Saturday, September 11, 2010

Hard Mode 6: Some Rights Reserved?


"Creative Commons is a non-profit organization started by Lawrence Lessig in 2001, [...] its goal is to build a layer of reasonable, flexible copyright in the face of increasingly restrictive default rules."

An excerpt from the article "Creative Commons: A business model for products nobody wants to buy," by Bas Bloemsaat and Pieter Kleve, in the International Review of Law, Computers & Technology.

According to the authors, Creative Commons, or CC, since its inception in 2001 has been a popular "alternative" to copyright. Copyright gives the holder certain economic rights, such as the sole and exclusive right to earn money from the work. The threat of being sued for huge wads of cash, among other difficulties, is the greatest chilling factor to creative expression nowadays.

Enter CC.

CC, for all intents and purposes, is a waiver of the author's economic rights. CC offers six (acutally five) types of form licenses (called "legal codes") which individual authors may copy-paste onto their works. These are:

  1. Attribution (cc-by) - Only acknowledgment of the author is required. Work may be copied, remixed, and sold without express permission from the author.
  2. No derivative works (cc-nd) - No remixing allowed.
  3. Noncommercial (cc-nc) - Work and all its derivatives cannot be used commercially.
  4. Share alike (cc-sa) - If the work is remixed or derived, the derivative work must be published in the same licensing scheme as the original work.
  5. "Mixed" - A combination of any of the above licenses; e.g., cc-by-nd, cc-by-nc-sa
But the authors argue that these solutions are already provided for by the current IP laws. First, there is the exception of "fair use," and second, waivers of economic rights are also allowed, without needing to resort to specialized licenses such as CC.

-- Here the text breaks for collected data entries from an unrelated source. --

/-! ### Strips -/

/-- Tile columns and strips of a view (R315). -/
def View.cols (v : View) : Nat := (v.hact + 63) / 64
def View.strips (v : View) : Nat := (v.vact + 63) / 64
/-- The bytes of one frame image (R317). -/
def View.frameSize (v : View) : Nat := 64 * v.cols * (64 * v.strips) * 4
/-- The frame and the strip of a latch (R316). -/
def View.frameOf (v : View) (k : Word) : Nat := (k - v.lseq0).toNat / v.strips
def View.stripOf (v : View) (k : Word) : Nat := (k - v.lseq0).toNat % v.strips
/-- The physical address of a row of a tile of an image (R318). -/
def View.rowAddr (v : View) (image col strip row : Nat) : Nat :=
  v.frameBase + image % 2 * v.frameSize + 4 * (64 * v.cols * (64 * strip + row) + 64 * col)

/-- A row of a frame image written: two line actions of the partition's memory. -/
def State.writeRow (s : State) (part pa : Nat) (bs : List Byte) : State :=
  match s.physKey? part pa with
  | some k =>
    (((s.clearPoison ((List.range bs.length).map (k + ·))).setBytes k bs).bumpTag (k / 128 * 128)).bumpTag
      ((k + bs.length - 1) / 128 * 128)
  | none => s

/-- A tile of an image as the serialiser reads it: 64 rows of 256 bytes. -/
def State.tileBytes (s : State) (part : Nat) (v : View) (image col strip : Nat) : List Byte :=
  ((List.range 64).map (fun r => s.physRead part (v.rowAddr image col strip r) 256)).flatten

/-- A tile of an image written. -/
def State.writeTile (s : State) (part : Nat) (v : View) (image col strip : Nat) (bs : List Byte) : State :=
  (List.range 64).foldl (fun s r => s.writeRow part (v.rowAddr image col strip r) ((bs.drop (256 * r)).take 256)) s

/-- The partition that a view belongs to (R299). -/
def State.viewPart (s : State) (v : Nat) : Nat := Tab.getD s.pt.view v 0

/-- BRGSY: a write of the staged y also copies both values into the live pair (R299). -/
def execBrgsy (view : Nat) (v : Word) (s : State) : Host.Outcome State Fault Refusal :=
  if 16 ≤ view then .next s
  else .next (s.putView view { s.view? view with brgsy := v, livex := (s.view? view).brgsx, livey := v })

/-- BEARING_LATCH: the live pair and one more LSEQ in one event (R300); the first after SCANEN is that of strip 0 of frame
0 (R316). A latch lies two strip periods before its deadline, so that three are never outstanding at a fourth (R315). -/
def execBearingLatch (view : Nat) (s : State) : Host.Outcome State Fault Refusal :=
  let v := s.view? view
  if !v.scanen || v.latched && decide (3 ≤ (v.lseq - v.passed).toNat) then .next s
  else
    .next (s.putView view
      { v with brgx := v.livex, brgy := v.livey, lseq := v.lseq + 1, latched := true
               lseq0 := if v.latched then v.lseq0 else v.lseq + 1
               passed := if v.latched then v.passed else v.lseq })

/-- One column of a strip at its deadline appended to the stream ring, or dropped where the ring is full (R323). -/
def State.streamTile (s : State) (view : Nat) (k : Word) (col : Nat) (replaced : Bool) : State :=
  let v := s.view? view
  let part := s.viewPart view
  let size := ringSize v.strSize 4096
  let f := v.frameOf k
  if !v.streamen then s
  else if v.strHead - v.strTail = BitVec.ofNat 32 size then s.putView view { v with strDrop := v.strDrop + 1 }
  else
    (s.setBytes (hostKey (v.strBase + 16448 * (v.strHead.toNat % size)))
      (s.tileBytes part v (if replaced then f + 1 else f) col (v.stripOf k)
        ++ leBytes 4 k.toNat ++ leBytes 4 f ++ leBytes 2 (v.stripOf k) ++ leBytes 2 col ++ leBytes 1 (bitNat replaced)
        ++ leBytes 51 0)).putView view { v with strHead := v.strHead + 1 }
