/-- The accesses to scratch of one K-step: the rows of A and their scales (R287). -/
def Mx.stepAccs (m : Mx) (ta : MmaTy) : List (Lvl × Acc) :=
  (List.range 128).map (fun i => (m.aLvl, ⟨0, m.aBase + i * m.aStride + 32 * m.aStep, 32⟩))
    ++ (match m.scale with
      | some lvl =>
        if mmaBlocks ta = 0 then []
        else (List.range 128).map (fun i => (lvl, ⟨0, m.scBase + i * m.scStride + mmaBlocks ta * m.scStep, mmaBlocks ta⟩))
      | none => [])

/-- Up to `k` K-steps of an MMA (R282); stopped by a buffer, a region line that must be filled, or an uncorrectable
granule of A (R233, R235). -/
def mmaSteps (t tile : Nat) (ta tb : MmaTy) : Nat → Mx → State → MxEff
  | 0, m, s => .partly m s
  | k + 1, m, s =>
    let accs := m.stepAccs ta
    match accs.findSome? (fun x => s.regionHold t x.1 false true x.2) with
    | some (.held s' _) => .retry (s'.putMx t m)
    | some _ => .retry (s.putMx t m)
    | none =>
      match accs.findSome? (fun x => match (s.team t).bufAt x.1 x.2.a with
          | some (slot, b) => if b.admits false then none else some slot
          | none => none) with
      | some slot => .faultAt m s .bufstate (bufInfo 6 0 slot)
      | none =>
        if s.readsPoison (accs.map (fun x => s.accKeys t x.1 x.2)).flatten then .ue m s
        else
          let rows := (List.range 128).map (s.mmaRow t m ta)
          let cols := (List.range 128).map (s.mmaCol t m tb)
          let s := accs.foldl (fun s x => s.touchBuf t x.1 x.2.a false) s
          let s := s.modTeam t (fun x => { x with accs := Tab.put x.accs tile ((Tab.getD x.accs tile {}).step rows cols) })
          mmaSteps t tile ta tb k (m.advance ta) s

/-- The range checks of all the steps an MMA has still to do (R231, R287). -/
def State.mmaFate (s : State) (t : Nat) (m : Mx) (ta tb : MmaTy) (n : Nat) : Option (Cause × Word) :=
  let win := (s.window (s.team t).part (s.teamCluster t) (s.team t).ctx).2
  let left := n - m.done
  let rows := (List.range 128).map (fun i => (⟨0, m.aBase + i * m.aStride + 32 * m.aStep, 32 * left⟩ : Acc))
  let scs : List (Lvl × Acc) := match m.scale with
    | some lvl =>
      if mmaBlocks ta = 0 then []
      else (List.range 128).map (fun i =>
        (lvl, ⟨0, m.scBase + i * m.scStride + mmaBlocks ta * m.scStep, mmaBlocks ta * left⟩))
    | none => []
  let all := rows.map (fun a => (m.aLvl, a)) ++ scs
  match all.findSome? (fun x => match s.view (s.team t) x.1 x.2.a x.2.n with
      | .ok _ => none
      | .error e => some e) with
  | some e => some (.scratchRange, BitVec.ofNat 32 e)
  | none =>
    if win < m.bLine + m.bStep + left
        ∨ (m.scale.isSome ∧ mmaBlocks tb ≠ 0 ∧ 32 * win < 32 * m.scLine + mmaBlocks tb * (m.scStep + left)) then
      some (.scratchRange, 3)
    else if all.any (fun x => ((s.team t).scratchDet x.1 false [x.2]).isSome) then some (.detViol, 0x40)
    else none

/-- Whether a tile number names a tile of the team (R275). -/
def Mx.hasTile (m : Mx) (tile : Nat) : Bool := decide (tile < m.tiles.getD 0)

/-- The tile owed a commit (R276). -/
def State.startCommit (s : State) (t tile : Nat) : State :=
  (s.modTeam t (fun x =>
      { x with accs := Tab.put x.accs tile { Tab.getD x.accs tile {} with commit := true, wm := 0 } })).putEngine
    (s.teamCluster t)
    { s.engine (s.teamCluster t) with commits := (s.engine (s.teamCluster t)).commits ++ [(t, tile)] }

def execMma (o : Slot) (ta tb : MmaTy) (last : Bool) (s : State) : Host.Outcome State Fault Refusal :=
  stream (.mma o ta tb last) s fun t m s =>
    let tile := m.nat o.a
    let n := m.nat o.b
    if n = 0 ∨ 64 < n then .fault .align 0x34
    else if !m.hasTile tile then .fault .scratchRange 5
    else match s.mmaFate t m ta tb n with
      | some (c, info) => .fault c info
      | none =>
        if m.done = 0 && !s.tileFree t tile then .wait (.tile tile)
        else if s.zeroing (s.team t).part (s.teamCluster t) then .retry s
        else match mmaSteps t tile ta tb (min (n - m.done) (64 - m.passK)) m s with
          | .partly m' s' =>
            if m'.done = n then .next m' (if last then s'.startCommit t tile else s') else .partly m' s'
          | e => e

/-! ### Tiles -/

/-- The element size of MSTO's type in bytes (R288). -/
def stoBytes : StoTy → Nat
  | .f32 => 4
  | .bf16 | .f16 => 2
  | .e4m3 | .e5m2 => 1

/-- One element as MSTO writes it (R288). -/
def stoElem (td : StoTy) (satf : Bool) (w : Word) : Nat :=
  match td with
  | .f32 => w.toNat
  | .bf16 => (roundFmt .bf16 (fpValue .f32 false w.toNat) .rn satf false 0).1
  | .f16 => (roundFmt .f16 (fpValue .f32 false w.toNat) .rn satf false 0).1
  | .e4m3 => (roundFmt .e4m3 (fpValue .f32 false w.toNat) .rn satf false 0).1
  | .e5m2 => (roundFmt .e5m2 (fpValue .f32 false w.toNat) .rn satf false 0).1

/-- The bytes of row `i` of a tile under MSTO (R288). -/
def Tile.rowBytes (t : Tile) (td : StoTy) (satf : Bool) (i : Nat) : List Byte :=
  ((List.range 128).map (fun j => leBytes (stoBytes td) (stoElem td satf (Tab.getD t.acc (128 * i + j) 0)))).flatten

Another stumbling block is the problem of Attribution. Under US jurisdiction, if a work is not claimed by anyone, it is deemed public domain. And it also goes the other way around: if a work is public domain, it cannot be claimed by anyone. This implies that a cc-by work is treated as public domain by US law, and therefore Attribution fails its purpose since the author cannot claim authorship over his work which now became part of public domain.